PySpark is the Python API for Apache Spark. It allows you to process large-scale data using Python while leveraging Spark’s distributed computing power.
PySpark is widely used in Data Engineering, Big Data processing, and Machine Learning workflows.
Why Use PySpark?
PySpark is useful when:
- Data is too large for Pandas or Excel
- You need distributed processing
- You are working with Big Data systems
- You want to integrate with Hadoop or cloud platforms
Installing PySpark
You can install PySpark using pip:
pip install pyspark
Or use it in environments like:
- Jupyter Notebook
- Google Colab
- Databricks
Creating a Spark Session
The first step in PySpark is creating a Spark session.
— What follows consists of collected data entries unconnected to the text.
-- ==== Sys2Proof/WellFormed.lean ====
section
/-! DEFINITION. The well-formedness checks: a legal cell of the opcode map (30_encoding.md R75), a well-formed host access
(20_memory.md R53), well-formed parameters (20_memory.md R50) and a well-formed host-program statement. A command itself has no
operand (R71), so every term of `Instr` is well formed: the checks stand on its encoded fields and on the accesses that
carry it. -/

namespace Sys2Proof

/-- The engine-by-function map (R75): LCG64 and PCG have no jump and no split; BBS has no `GEN32`, no jump and no split. -/
def Cell.legal (c : Cell) : Bool :=
  match c.fn with
  | .seed => true
  | .setst => true
  | .getst => true
  | .gen64 => true
  | .gen32 => c.engine != .bbs
  | .jump => c.engine == .xos
  | .ljump => c.engine == .xos
  | .split => c.engine == .xos

/-- `CORE_BASE` is 256-byte aligned (R50). -/
def Params.wf (p : Params) : Bool := p.coreBase % Config.windowBytes == 0

/-- The address of an access. -/
def Access.addr : Access → Nat
  | .read a _ => a
  | .write a _ _ => a

/-- The width of an access in bytes. -/
def Access.size : Access → Nat
  | .read _ n => n
  | .write _ n _ => n

/-- The first condition of R53: the access is 8 bytes wide. -/
def Access.wide (a : Access) : Bool := a.size == 8

/-- The second condition of R53: its offset is a multiple of 8. -/
def Access.aligned (p : Params) (a : Access) : Bool := ((a.addr : Int) - p.coreBase) % 8 == 0

/-- The third condition of R53: its offset is within `0x00..0xF8`. -/
def Access.inWindow (p : Params) (a : Access) : Bool :=
  decide (p.coreBase ≤ a.addr) && decide (a.addr ≤ p.coreBase + 0xF8)

/-- The three conditions of R53. -/
def Access.wf (p : Params) (a : Access) : Bool := a.wide && a.aligned p && a.inWindow p

end Sys2Proof
end

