-- ==== Sys2Proof/Machine/Dispatch.lean ====
section
/-! DEFINITION. The dispatch of a legal command to its rule (40_seed_state.md R90), one arm for each constructor. -/

namespace Sys2Proof.Machine

def exec (i : Instr) (s : State) : Host.Outcome State Fault Refusal :=
  match i with
  | .lcgSeed => Sys2Proof.Machine.execLcgSeed s
  | .lcgSetst => Sys2Proof.Machine.execLcgSetst s
  | .lcgGetst => Sys2Proof.Machine.execLcgGetst s
  | .lcgGen32 => Sys2Proof.Machine.execLcgGen32 s
  | .lcgGen64 => Sys2Proof.Machine.execLcgGen64 s
  | .pcgSeed => Sys2Proof.Machine.execPcgSeed s
  | .pcgSetst => Sys2Proof.Machine.execPcgSetst s
  | .pcgGetst => Sys2Proof.Machine.execPcgGetst s
  | .pcgGen32 => Sys2Proof.Machine.execPcgGen32 s
  | .pcgGen64 => Sys2Proof.Machine.execPcgGen64 s
  | .xosSeed => Sys2Proof.Machine.execXosSeed s
  | .xosSetst => Sys2Proof.Machine.execXosSetst s
  | .xosGetst => Sys2Proof.Machine.execXosGetst s
  | .xosGen32 => Sys2Proof.Machine.execXosGen32 s
  | .xosGen64 => Sys2Proof.Machine.execXosGen64 s
  | .xosJump => Sys2Proof.Machine.execXosJump s
  | .xosLjump => Sys2Proof.Machine.execXosLjump s
  | .xosSplit => Sys2Proof.Machine.execXosSplit s
  | .bbsSeed => Sys2Proof.Machine.execBbsSeed s
  | .bbsSetst => Sys2Proof.Machine.execBbsSetst s
  | .bbsGetst => Sys2Proof.Machine.execBbsGetst s
  | .bbsNext => Sys2Proof.Machine.execBbsNext s

end Sys2Proof.Machine
end

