/-! ### Blum Blum Shub -/

/-- 44_bbs.md R181 and R183, for both values of `BBS_SEED_SIGNED`, whatever `SBLEN` is. -/
def Obligations.BbsSeedAndSetstLoadTheInteger : Prop :=
  decode 0x31 = .ok .bbsSeed ∧ decode 0x32 = .ok .bbsSetst ∧ ∀ s : State, ∃ t,
    exec .bbsSeed s = .next t ∧ exec .bbsSetst s = .next t ∧
    t.bbsC.toInt = (if s.params.bbsSeedSigned then s.sb.w0.toInt else (s.sb.w0.toNat : Int)) ∧
    t = { s with bbsC := t.bbsC, err := .ok }

/-- 44_bbs.md R184: the low 64 bits of the state. -/
def Obligations.BbsGetstPutsTheLowWord : Prop :=
  decode 0x33 = .ok .bbsGetst ∧ ∀ s : State,
    exec .bbsGetst s = .next { s with rb := ⟨s.bbsC.setWidth 64, 0, 0, 0⟩, rbLen := 8, err := .ok }

/-- 44_bbs.md R182 and R185: the square modulo `2^64 + 1`, and where that is `2^64` the next square, which is 1; so the result is
always below `2^64`. -/
def Obligations.BbsNextSquaresAndRejects : Prop :=
  decode 0x35 = .ok .bbsNext ∧ ∀ s : State,
    let v := s.bbsC.toInt * s.bbsC.toInt % (2 ^ 64 + 1)
    let r := if v = 2 ^ 64 then 1 else v
    0 ≤ r ∧ r < 2 ^ 64 ∧
    exec .bbsNext s = .next { s with bbsC := BitVec.ofNat 66 r.toNat, res := BitVec.ofNat 64 r.toNat, err := .ok }

/-- 44_bbs.md section 1 (the spec's own inference): the rejection loop stops after one squaring or two, whatever bound of two or more
the loop is given. -/
def Obligations.BbsRejectionLoopStopsAfterTwo : Prop :=
  ∀ (c : Int) (n : Nat), bbsLoop (n + 2) c = (bbsNext c, bbsSquarings c) ∧ (bbsSquarings c = 1 ∨ bbsSquarings c = 2) ∧
    bbsNext c ≠ Config.bbsR ∧ (bbsSquarings c = 2 → bbsNext c = 1)

/-- 44_bbs.md section 1 (the spec's own inference): a state of `[0, 2^64)` is rejected once exactly where it is one of the four square
roots of -1. -/
def Obligations.BbsRejectsExactlyTheFourRoots : Prop :=
  ∀ s : State, 0 ≤ s.bbsC.toInt → s.bbsC.toInt < 2 ^ 64 →
    (engineSteps .bbsNext s = 2 ↔
      s.bbsC.toInt ∈ ([0x0000000100000000, 0x13A1CDE551C61422, 0xEC5E321AAE39EBDF, 0xFFFFFFFF00000001] : List Int))

/-- 44_bbs.md section 1 (the spec's own inference): a state of `[0, 2^64)` is left unchanged exactly where it is one of the four
idempotents. -/
def Obligations.BbsHasExactlyFourFixedPoints : Prop :=
  ∀ s : State, 0 ≤ s.bbsC.toInt → s.bbsC.toInt < 2 ^ 64 → ∃ t, exec .bbsNext s = .next t ∧
    (t.bbsC = s.bbsC ↔ s.bbsC.toInt ∈ ([0, 1, 0x28E30A10F62F190E, 0xD71CF5EF09D0E6F4] : List Int))

/-- 44_bbs.md section 3 (the spec's own inference): from a state at rest, `BBS.GETST` and `BBS.SETST` of the word it gave restore the
state exactly, when the seed is unsigned or the state is below `2^63`. For a signed seed and a state of `[2^63, 2^64)`, which
`BBS.NEXT` can leave, the rules themselves do not restore it: the word has bit 63 set and reads back as a negative integer (log 22). -/
def Obligations.BbsRoundTripAtRest : Prop :=
  ∀ s : State, BbsAtRest s.params s.bbsC →
    ∃ t u, exec .bbsGetst s = .next t ∧ exec .bbsSetst { t with sb := { t.sb with w0 := t.rb.w0 } } = .next u ∧ u.err = .ok ∧
      (s.params.bbsSeedSigned = false ∨ s.bbsC.toInt < 2 ^ 63 → u.bbsC = s.bbsC) ∧
      (s.params.bbsSeedSigned = true ∧ 2 ^ 63 ≤ s.bbsC.toInt → u.bbsC.toInt = s.bbsC.toInt - 2 ^ 64)
end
from pyspark.sql import SparkSessionspark = SparkSession.builder \
.appName("PySpark Basics") \
.getOrCreate()
SparkSession is the entry point for working with data in Spark.
Reading Data in PySpark
Read CSV File
df = spark.read.csv("data.csv", header=True, inferSchema=True)
df.show()
Read JSON File
df = spark.read.json("data.json")
df.show()
Understanding DataFrames
In PySpark, the main data structure is a DataFrame.
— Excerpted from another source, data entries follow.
-- ==== Sys2Proof/Tests/Slice0.lean ====
section
/-! SUPPORT. The model's own tests: the well-formedness smoke tests, the decoding of written-out words, at most two small tests for each
command, and a witness for every statement that has hypotheses. Expected values are the vectors of 95_test_vectors.md, named in
each docstring, or hand calculations from the rule named there. -/

namespace Sys2Proof.Tests

open Sys2Proof.Machine

/-! ### Helpers -/

/-- A small state: the reset state of the zero draw, with default parameters. -/
def base : State := State.resetWith Params.default ⟨0, 0, Quad.zero, 0⟩

/-- The small state with a seed buffer and a length. -/
def seeded (sb : Quad) (n : BitVec 16) : State := { base with sb := sb, sbLen := n }

/-- The small state with one host access pending. -/
def given (a : Access) : State := base.setPending [.access a]

/-- What holds of the state after a result that is a next state. -/
def after (r : Result) (f : State → Bool) : Bool :=
  match r with
  | .next t => f t
  | .fault _ => false
  | .refused _ => false

/-- The reason a word is rejected. -/
def rejectedAs (v : Word) (why : Illegal) : Bool :=
  match decode v with
  | .ok _ => false
  | .error w => w == why

/-- The command a word decodes to. -/
def decodesTo (v : Word) (i : Instr) : Bool :=
  match decode v with
  | .ok j => j == i
  | .error _ => false

/-- The start state of vector V-X5. -/
def startX5 : Quad := ⟨0x0123456789ABCDEF, 0xFEDCBA9876543210, 0x0F0F0F0F0F0F0F0F, 0xF0F0F0F0F0F0F0F0⟩

/-! ### Well-formedness refuses each ill-formed term (30_encoding.md R75, 20_memory.md R50 and R53) -/

theorem test_wf_lcg_has_no_jump : Cell.legal ⟨.lcg, .jump⟩ = false := by decide
theorem test_wf_lcg_has_no_ljump : Cell.legal ⟨.lcg, .ljump⟩ = false := by decide
theorem test_wf_pcg_has_no_split : Cell.legal ⟨.pcg, .split⟩ = false := by decide
theorem test_wf_bbs_has_no_gen32 : Cell.legal ⟨.bbs, .gen32⟩ = false := by decide
theorem test_wf_xos_has_jump : Cell.legal ⟨.xos, .jump⟩ = true := by decide
theorem test_wf_base_not_aligned : Params.wf { Params.default with coreBase := 8 } = false := by decide
theorem test_wf_access_four_bytes : Access.wf Params.default (.read 0 4) = false := by decide
theorem test_wf_access_not_aligned : Access.wf Params.default (.read 4 8) = false := by decide
theorem test_wf_access_above_window : Access.wf Params.default (.write 0x100 8 0) = false := by decide
theorem test_wf_access_below_window : Access.wf { Params.default with coreBase := 0x100 } (.read 0xF8 8) = false := by decide
theorem test_wf_access_last_register : Access.wf Params.default (.write 0xF8 8 0) = true := by decide
theorem test_wf_input_ill_formed : Input.wf Params.default (.access (.read 1 8)) = false := by decide
theorem test_wf_input_reset_during : Input.wf Params.default (.resetDuring 0x05 ⟨0, 0, Quad.zero, 0⟩ JumpUnit.zero) = false := by
  decide
theorem test_wf_input_power_reserved : Input.wf Params.default (.power { base.toRegs with err := .reserved }) = false := by decide

/-! ### Decoding (30_encoding.md section 2): `v[63:8]` zero, then `ENG` in bits 7:4 and `FN` in bits 3:0 -/

theorem test_decode_lcg : decodesTo 0x01 .lcgSeed && decodesTo 0x02 .lcgSetst && decodesTo 0x03 .lcgGetst &&
    decodesTo 0x04 .lcgGen32 && decodesTo 0x05 .lcgGen64 = true := by decide
theorem test_decode_pcg : decodesTo 0x11 .pcgSeed && decodesTo 0x12 .pcgSetst && decodesTo 0x13 .pcgGetst &&
    decodesTo 0x14 .pcgGen32 && decodesTo 0x15 .pcgGen64 = true := by decide
theorem test_decode_xos : decodesTo 0x21 .xosSeed && decodesTo 0x22 .xosSetst && decodesTo 0x23 .xosGetst &&
    decodesTo 0x24 .xosGen32 && decodesTo 0x25 .xosGen64 && decodesTo 0x26 .xosJump && decodesTo 0x27 .xosLjump &&
    decodesTo 0x28 .xosSplit = true := by decide
theorem test_decode_bbs : decodesTo 0x31 .bbsSeed && decodesTo 0x32 .bbsSetst && decodesTo 0x33 .bbsGetst &&
    decodesTo 0x35 .bbsNext = true := by decide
It is similar to a Pandas DataFrame but distributed across multiple machines.
Display Schema
df.printSchema()
Show Data
df.show()
Basic DataFrame Operations
Select Columns
df.select("name", "salary").show()
Filter Data
df.filter(df.salary > 50000).show()
Group By
df.groupBy("department").count().show()
Add New Column
from pyspark.sql.functions import coldf = df.withColumn("bonus", col("salary") * 0.10)
df.show()
Transformations vs Actions
Transformations
Operations that create a new DataFrame (lazy execution).
Examples:
- select()
- filter()
- groupBy()
Actions
Operations that trigger execution.
Examples:
- show()
- count()
- collect()
Spark follows lazy evaluation, meaning it waits until an action is called before executing transformations.
Writing Data
Save as CSV
df.write.csv("output_folder", header=True)
Save as Parquet
df.write.parquet("output_folder")
Parquet is optimized for Big Data processing.
PySpark vs Pandas
Pandas:
- Works on a single machine
- Best for small to medium datasets
PySpark:
- Distributed processing
- Handles massive datasets
- Scalable
Real-World Use Case
Example workflow:
Raw Sales Data → Clean with PySpark → Aggregate Revenue → Store in Data Warehouse → Visualize in Power BI
Final Takeaway
PySpark allows Python developers to work with Big Data efficiently using distributed computing.
Mastering PySpark is essential for building scalable data pipelines and becoming a Data Engineer.